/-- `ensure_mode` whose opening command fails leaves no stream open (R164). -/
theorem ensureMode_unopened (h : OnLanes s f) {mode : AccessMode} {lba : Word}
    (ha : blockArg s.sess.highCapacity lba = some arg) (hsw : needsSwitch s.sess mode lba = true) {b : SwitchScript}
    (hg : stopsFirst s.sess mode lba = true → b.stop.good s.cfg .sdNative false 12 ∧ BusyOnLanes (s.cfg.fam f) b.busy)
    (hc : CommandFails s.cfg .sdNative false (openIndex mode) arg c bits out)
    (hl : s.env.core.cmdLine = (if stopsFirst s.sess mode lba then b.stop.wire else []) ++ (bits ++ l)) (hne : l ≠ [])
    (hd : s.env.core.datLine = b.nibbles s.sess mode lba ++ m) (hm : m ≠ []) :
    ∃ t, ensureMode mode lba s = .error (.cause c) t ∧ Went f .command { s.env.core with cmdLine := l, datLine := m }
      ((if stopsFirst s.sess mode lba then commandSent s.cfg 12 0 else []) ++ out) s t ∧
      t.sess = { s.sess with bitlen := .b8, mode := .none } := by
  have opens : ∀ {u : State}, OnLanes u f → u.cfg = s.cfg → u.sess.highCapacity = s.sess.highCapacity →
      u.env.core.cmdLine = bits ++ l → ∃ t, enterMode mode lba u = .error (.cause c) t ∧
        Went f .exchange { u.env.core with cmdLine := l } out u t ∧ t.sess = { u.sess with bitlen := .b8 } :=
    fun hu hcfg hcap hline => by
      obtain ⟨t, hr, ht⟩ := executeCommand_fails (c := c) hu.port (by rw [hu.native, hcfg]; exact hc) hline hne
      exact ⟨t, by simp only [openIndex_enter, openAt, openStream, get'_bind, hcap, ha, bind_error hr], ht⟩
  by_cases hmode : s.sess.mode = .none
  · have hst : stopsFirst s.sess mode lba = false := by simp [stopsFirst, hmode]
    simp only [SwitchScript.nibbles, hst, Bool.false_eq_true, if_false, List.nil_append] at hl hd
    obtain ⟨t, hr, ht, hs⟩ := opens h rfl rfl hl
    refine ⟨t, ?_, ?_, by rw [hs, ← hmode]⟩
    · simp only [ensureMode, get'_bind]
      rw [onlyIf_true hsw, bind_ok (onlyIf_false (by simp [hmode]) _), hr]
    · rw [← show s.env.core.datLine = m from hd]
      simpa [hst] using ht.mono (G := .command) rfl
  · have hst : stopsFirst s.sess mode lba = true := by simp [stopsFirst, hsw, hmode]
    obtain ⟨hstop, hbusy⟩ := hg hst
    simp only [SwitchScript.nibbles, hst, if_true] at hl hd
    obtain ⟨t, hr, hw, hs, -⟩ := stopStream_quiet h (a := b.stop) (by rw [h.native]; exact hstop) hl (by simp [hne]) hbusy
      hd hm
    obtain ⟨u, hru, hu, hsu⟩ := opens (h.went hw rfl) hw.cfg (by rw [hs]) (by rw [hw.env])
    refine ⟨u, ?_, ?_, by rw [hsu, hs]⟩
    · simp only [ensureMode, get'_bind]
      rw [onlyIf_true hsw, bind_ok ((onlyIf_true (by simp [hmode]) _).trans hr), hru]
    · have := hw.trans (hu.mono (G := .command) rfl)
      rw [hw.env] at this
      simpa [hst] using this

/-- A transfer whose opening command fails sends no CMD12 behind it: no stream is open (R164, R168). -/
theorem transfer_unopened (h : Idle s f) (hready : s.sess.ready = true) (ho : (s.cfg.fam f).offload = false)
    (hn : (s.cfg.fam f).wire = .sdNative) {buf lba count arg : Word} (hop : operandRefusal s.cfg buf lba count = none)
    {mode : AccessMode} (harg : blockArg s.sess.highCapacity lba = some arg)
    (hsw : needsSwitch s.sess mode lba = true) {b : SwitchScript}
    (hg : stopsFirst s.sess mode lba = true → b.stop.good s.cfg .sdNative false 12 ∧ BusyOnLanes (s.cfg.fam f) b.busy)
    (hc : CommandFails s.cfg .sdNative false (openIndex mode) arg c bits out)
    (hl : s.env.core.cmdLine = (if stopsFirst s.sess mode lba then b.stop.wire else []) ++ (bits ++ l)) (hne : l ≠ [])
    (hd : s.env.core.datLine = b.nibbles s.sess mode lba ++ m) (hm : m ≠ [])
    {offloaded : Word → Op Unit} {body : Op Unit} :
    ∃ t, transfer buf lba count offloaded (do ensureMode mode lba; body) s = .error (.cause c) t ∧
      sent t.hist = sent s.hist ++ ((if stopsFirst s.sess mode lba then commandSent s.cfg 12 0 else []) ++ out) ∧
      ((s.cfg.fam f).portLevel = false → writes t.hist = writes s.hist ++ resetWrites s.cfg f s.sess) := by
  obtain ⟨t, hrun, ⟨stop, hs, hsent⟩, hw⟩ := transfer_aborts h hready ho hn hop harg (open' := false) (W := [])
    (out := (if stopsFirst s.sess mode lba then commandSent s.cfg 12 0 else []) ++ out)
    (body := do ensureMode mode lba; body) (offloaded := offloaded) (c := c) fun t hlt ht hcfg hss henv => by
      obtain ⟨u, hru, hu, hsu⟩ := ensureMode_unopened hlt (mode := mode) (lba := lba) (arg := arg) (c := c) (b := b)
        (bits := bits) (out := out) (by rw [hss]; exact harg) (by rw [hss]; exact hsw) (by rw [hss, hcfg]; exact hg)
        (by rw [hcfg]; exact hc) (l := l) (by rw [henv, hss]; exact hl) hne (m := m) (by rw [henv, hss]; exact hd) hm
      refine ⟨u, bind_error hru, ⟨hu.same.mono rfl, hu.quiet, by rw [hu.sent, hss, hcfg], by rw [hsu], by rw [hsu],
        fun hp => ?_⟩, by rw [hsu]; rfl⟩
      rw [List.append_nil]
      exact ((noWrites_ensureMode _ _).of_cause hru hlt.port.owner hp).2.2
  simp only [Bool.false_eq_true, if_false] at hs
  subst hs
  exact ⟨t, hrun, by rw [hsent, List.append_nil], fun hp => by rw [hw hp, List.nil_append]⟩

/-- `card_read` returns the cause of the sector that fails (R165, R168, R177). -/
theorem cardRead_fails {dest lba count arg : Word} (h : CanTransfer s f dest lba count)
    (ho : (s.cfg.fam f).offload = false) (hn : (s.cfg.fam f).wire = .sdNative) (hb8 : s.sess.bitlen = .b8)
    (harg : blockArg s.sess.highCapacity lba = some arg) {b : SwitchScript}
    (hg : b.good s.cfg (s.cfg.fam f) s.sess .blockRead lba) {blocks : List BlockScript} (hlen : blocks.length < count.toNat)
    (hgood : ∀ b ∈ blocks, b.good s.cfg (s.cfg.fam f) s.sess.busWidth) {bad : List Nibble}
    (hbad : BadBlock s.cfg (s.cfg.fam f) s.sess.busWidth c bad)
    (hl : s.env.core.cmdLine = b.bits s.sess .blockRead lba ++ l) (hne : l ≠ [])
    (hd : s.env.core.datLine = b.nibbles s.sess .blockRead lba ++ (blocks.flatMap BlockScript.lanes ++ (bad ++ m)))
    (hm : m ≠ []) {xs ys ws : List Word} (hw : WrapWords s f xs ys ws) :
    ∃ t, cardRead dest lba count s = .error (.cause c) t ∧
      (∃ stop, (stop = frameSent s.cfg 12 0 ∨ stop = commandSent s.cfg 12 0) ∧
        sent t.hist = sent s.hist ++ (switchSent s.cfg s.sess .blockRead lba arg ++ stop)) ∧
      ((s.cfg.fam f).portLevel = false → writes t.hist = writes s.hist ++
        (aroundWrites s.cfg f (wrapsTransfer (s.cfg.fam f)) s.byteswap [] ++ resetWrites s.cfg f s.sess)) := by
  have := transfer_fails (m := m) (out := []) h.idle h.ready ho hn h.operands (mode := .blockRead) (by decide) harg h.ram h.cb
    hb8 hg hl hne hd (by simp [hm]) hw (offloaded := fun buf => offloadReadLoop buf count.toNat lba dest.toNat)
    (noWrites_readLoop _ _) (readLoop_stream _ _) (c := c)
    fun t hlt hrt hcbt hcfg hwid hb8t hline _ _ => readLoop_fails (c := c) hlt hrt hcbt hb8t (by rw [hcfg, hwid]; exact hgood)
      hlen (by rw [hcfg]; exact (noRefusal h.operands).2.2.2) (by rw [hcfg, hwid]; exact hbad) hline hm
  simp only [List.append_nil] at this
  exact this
◆ ◆ ◆ ◆ ◆ ◆ ◆
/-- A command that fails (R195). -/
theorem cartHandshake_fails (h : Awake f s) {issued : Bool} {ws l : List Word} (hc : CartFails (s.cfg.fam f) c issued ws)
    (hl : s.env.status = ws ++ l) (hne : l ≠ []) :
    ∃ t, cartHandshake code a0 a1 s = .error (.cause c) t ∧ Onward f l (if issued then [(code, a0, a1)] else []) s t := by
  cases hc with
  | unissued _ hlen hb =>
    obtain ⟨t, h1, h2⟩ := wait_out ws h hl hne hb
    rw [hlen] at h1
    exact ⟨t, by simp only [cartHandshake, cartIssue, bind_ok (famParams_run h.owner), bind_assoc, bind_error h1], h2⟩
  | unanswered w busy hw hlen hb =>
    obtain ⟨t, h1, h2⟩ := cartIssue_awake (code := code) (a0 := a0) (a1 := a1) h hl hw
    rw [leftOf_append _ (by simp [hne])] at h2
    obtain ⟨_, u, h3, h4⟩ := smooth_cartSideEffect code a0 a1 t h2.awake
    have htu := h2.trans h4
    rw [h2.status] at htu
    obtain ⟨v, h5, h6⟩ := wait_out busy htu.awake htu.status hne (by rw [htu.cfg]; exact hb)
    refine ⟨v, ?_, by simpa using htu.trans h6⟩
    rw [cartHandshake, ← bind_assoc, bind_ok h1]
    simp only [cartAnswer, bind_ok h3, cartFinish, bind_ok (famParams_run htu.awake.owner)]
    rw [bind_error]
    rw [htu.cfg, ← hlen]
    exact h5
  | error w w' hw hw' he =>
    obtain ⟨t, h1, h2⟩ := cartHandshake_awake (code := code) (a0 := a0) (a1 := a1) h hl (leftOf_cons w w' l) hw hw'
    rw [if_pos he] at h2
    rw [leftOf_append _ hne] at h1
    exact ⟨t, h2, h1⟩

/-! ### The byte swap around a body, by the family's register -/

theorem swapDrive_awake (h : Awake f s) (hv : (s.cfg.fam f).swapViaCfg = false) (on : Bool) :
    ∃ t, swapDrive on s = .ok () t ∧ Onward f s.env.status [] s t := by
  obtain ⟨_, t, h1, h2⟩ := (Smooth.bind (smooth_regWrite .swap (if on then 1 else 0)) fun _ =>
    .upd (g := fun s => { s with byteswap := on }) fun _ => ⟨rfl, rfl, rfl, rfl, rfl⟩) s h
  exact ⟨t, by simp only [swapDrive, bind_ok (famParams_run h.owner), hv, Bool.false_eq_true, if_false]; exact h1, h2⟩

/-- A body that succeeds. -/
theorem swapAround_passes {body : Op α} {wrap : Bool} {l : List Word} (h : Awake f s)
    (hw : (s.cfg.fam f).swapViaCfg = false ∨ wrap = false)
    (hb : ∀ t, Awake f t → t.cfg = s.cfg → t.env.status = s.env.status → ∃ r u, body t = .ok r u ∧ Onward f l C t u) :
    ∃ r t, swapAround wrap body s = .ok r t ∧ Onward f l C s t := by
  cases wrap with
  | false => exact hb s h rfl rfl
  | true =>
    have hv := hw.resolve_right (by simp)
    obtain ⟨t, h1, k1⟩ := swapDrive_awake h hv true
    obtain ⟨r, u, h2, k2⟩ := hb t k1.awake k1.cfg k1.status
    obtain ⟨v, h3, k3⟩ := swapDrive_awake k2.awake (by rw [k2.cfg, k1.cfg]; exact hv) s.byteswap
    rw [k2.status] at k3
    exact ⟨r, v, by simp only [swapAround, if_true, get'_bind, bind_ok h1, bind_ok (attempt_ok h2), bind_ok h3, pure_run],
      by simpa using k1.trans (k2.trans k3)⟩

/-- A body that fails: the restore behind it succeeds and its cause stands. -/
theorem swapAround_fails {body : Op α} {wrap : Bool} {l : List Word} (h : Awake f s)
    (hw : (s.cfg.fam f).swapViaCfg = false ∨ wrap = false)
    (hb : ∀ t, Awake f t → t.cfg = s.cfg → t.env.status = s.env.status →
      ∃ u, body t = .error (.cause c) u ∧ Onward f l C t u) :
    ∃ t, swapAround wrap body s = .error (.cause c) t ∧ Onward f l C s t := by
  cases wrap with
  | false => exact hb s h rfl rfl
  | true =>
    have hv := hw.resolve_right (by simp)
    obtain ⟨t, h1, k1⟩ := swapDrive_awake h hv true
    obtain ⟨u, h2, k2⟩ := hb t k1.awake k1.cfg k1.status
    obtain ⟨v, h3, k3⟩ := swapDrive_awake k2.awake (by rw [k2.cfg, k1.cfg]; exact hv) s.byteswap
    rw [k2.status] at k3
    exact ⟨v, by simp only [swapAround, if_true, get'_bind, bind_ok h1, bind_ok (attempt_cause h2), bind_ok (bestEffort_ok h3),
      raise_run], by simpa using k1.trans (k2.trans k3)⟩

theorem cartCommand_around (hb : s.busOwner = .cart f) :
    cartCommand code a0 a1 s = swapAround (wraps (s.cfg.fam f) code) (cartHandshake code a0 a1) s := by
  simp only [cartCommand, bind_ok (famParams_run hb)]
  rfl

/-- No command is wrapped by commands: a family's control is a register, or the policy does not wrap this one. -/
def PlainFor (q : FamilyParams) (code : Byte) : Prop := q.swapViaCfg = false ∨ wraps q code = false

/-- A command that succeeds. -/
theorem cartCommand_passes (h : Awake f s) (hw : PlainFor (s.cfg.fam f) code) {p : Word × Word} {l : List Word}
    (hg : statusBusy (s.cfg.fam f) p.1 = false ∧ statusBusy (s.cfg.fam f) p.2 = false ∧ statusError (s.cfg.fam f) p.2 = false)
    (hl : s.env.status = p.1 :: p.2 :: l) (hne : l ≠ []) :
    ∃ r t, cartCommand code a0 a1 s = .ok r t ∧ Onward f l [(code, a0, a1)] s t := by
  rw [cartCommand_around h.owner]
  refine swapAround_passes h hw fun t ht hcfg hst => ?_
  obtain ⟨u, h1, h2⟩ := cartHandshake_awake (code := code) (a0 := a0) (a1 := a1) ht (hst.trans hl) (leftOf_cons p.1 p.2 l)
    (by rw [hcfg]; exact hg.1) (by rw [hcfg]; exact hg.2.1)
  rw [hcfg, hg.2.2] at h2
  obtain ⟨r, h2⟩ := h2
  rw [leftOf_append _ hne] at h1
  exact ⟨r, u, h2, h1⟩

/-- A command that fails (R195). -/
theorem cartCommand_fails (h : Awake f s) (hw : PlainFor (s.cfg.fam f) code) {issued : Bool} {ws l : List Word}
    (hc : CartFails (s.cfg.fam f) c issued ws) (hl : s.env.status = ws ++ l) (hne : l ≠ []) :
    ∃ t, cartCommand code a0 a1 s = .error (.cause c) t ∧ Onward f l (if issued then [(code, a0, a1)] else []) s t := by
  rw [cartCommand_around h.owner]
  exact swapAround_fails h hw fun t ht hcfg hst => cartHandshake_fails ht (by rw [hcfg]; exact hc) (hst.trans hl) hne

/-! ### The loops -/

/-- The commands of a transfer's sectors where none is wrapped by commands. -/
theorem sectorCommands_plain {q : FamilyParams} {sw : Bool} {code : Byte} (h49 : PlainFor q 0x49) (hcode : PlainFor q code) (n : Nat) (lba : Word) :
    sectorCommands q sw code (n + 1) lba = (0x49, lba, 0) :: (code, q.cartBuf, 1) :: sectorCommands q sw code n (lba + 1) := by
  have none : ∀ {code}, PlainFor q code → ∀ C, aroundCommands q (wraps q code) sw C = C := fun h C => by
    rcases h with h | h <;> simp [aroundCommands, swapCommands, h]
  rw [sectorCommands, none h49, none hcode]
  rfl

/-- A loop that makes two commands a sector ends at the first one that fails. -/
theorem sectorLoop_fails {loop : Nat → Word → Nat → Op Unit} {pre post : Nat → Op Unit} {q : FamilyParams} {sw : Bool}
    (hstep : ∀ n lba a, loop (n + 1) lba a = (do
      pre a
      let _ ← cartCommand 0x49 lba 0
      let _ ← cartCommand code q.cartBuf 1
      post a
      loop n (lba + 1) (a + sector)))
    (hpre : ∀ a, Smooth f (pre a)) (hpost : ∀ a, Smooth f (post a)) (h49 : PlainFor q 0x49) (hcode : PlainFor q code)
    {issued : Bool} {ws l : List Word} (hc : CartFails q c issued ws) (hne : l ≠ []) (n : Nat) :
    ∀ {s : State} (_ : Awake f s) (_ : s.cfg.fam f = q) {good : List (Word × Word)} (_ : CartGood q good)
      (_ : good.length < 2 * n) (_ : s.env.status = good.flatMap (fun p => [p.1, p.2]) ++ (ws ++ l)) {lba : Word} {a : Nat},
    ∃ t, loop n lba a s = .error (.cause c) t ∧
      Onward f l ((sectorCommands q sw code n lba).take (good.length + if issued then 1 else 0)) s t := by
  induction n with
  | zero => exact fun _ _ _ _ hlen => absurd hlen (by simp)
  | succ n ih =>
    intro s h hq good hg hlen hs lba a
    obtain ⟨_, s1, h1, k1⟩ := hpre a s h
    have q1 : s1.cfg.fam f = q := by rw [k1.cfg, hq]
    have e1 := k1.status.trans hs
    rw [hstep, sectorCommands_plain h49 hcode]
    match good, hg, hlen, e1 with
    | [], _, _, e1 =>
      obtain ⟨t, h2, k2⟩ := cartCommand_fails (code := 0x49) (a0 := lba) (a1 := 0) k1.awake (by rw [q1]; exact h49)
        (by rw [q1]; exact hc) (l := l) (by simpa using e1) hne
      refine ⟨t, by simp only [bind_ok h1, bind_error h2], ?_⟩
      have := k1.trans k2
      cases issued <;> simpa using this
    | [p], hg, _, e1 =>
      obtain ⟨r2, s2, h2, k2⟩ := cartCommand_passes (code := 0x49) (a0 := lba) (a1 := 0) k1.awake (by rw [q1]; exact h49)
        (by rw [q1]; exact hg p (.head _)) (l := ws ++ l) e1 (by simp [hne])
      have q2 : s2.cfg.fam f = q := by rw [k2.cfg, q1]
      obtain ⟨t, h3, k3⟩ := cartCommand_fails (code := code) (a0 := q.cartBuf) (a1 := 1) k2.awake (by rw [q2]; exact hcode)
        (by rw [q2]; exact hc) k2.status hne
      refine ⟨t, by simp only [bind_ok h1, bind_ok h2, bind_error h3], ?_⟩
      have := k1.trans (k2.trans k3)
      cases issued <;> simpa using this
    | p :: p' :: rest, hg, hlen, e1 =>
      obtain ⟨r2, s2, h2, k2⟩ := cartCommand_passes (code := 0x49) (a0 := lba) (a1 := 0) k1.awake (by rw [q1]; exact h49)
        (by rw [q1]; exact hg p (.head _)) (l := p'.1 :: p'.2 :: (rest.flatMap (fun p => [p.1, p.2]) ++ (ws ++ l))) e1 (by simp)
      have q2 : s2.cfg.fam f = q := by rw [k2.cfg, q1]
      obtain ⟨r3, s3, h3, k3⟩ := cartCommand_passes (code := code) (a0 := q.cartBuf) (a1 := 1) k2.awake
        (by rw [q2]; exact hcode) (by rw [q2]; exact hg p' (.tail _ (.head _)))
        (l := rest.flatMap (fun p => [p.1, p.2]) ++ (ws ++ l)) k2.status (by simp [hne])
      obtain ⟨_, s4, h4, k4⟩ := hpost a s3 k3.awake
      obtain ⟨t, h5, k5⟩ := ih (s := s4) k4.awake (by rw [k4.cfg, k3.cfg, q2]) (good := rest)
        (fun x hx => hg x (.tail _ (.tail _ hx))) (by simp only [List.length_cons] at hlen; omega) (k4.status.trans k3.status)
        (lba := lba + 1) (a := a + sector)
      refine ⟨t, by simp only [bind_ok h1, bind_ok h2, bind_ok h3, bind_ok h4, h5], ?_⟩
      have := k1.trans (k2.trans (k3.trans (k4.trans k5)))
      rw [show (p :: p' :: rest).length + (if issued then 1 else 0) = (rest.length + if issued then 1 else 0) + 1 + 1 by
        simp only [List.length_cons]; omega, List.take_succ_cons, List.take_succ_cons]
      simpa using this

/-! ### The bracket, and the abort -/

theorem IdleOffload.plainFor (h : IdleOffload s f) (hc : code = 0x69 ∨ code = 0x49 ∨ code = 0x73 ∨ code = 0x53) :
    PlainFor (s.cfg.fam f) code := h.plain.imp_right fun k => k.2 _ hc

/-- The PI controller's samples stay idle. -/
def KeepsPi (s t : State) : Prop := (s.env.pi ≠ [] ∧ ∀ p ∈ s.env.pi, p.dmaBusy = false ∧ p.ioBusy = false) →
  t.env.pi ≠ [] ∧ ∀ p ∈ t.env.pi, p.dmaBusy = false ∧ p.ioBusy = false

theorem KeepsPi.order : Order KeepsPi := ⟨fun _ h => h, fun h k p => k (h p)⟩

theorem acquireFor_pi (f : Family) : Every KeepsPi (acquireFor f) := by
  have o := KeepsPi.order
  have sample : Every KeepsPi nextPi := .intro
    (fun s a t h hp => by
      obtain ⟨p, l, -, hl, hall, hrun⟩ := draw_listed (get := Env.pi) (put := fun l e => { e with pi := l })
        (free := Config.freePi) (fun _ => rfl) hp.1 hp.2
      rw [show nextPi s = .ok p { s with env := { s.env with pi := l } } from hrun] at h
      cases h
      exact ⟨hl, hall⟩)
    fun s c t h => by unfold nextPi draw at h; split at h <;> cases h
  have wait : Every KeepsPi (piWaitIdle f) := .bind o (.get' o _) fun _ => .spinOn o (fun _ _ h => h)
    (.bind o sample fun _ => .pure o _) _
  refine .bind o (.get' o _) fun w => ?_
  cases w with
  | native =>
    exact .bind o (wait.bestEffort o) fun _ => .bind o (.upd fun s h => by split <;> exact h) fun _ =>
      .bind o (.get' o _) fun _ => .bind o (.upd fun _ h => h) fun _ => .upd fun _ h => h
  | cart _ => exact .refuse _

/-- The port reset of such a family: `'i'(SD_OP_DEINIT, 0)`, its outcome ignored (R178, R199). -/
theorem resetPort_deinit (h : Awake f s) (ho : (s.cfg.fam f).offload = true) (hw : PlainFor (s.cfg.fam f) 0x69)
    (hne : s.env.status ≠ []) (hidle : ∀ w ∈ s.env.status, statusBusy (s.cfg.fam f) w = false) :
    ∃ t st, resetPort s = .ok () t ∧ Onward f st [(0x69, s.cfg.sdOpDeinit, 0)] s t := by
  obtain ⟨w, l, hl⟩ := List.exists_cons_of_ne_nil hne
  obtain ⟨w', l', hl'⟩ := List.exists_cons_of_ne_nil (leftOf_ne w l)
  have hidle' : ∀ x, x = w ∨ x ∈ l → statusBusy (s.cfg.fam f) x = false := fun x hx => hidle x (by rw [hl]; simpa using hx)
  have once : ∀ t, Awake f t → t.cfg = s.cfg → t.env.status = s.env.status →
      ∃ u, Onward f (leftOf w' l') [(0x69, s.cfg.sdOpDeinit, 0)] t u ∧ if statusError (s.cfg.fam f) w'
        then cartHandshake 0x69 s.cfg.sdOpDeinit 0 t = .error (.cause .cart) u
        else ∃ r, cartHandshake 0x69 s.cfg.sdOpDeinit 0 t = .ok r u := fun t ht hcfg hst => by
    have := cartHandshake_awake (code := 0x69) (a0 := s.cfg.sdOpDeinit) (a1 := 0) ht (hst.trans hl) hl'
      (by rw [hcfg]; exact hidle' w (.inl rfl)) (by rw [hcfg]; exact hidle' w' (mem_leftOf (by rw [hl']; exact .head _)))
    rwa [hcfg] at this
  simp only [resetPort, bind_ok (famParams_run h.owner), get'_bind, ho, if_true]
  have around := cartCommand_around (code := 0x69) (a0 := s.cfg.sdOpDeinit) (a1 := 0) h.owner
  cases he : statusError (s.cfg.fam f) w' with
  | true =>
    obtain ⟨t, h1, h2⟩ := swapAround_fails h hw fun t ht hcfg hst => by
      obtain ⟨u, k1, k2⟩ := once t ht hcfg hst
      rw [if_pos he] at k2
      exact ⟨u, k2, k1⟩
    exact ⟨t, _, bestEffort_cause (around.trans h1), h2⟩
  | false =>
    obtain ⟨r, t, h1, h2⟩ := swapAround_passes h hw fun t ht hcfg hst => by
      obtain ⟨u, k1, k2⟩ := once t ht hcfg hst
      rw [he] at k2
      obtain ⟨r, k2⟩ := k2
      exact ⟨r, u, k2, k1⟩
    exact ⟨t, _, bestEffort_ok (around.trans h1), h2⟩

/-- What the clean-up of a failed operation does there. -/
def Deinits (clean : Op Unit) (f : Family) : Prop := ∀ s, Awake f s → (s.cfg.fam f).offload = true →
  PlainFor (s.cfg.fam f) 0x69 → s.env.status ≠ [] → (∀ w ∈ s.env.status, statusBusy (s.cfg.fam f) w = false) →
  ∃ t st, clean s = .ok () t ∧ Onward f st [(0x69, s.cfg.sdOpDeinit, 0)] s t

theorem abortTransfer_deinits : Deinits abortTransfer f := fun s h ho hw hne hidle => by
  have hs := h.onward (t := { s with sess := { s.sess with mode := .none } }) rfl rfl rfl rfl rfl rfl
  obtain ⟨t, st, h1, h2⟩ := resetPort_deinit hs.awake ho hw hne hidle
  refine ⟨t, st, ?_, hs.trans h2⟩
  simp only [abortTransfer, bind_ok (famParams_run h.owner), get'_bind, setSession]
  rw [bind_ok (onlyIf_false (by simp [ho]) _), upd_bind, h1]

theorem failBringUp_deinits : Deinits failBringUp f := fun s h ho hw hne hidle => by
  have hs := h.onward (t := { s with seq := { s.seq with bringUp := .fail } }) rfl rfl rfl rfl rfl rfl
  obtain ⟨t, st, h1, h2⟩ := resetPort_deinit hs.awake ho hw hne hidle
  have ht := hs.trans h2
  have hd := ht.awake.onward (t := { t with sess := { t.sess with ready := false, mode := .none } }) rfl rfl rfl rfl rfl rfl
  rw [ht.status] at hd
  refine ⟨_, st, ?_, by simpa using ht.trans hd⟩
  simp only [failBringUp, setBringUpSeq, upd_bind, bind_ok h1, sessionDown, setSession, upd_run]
◆ ◆ ◆ ◆ ◆ ◆ ◆
Take each line of the material that contains the word "Every" and list it.

Output for this task:
theorem acquireFor_pi (f : Family) : Every KeepsPi (acquireFor f) := by
  have sample : Every KeepsPi nextPi := .intro
  have wait : Every KeepsPi (piWaitIdle f) := .bind o (.get' o _) fun _ => .spinOn o (fun _ _ h => h)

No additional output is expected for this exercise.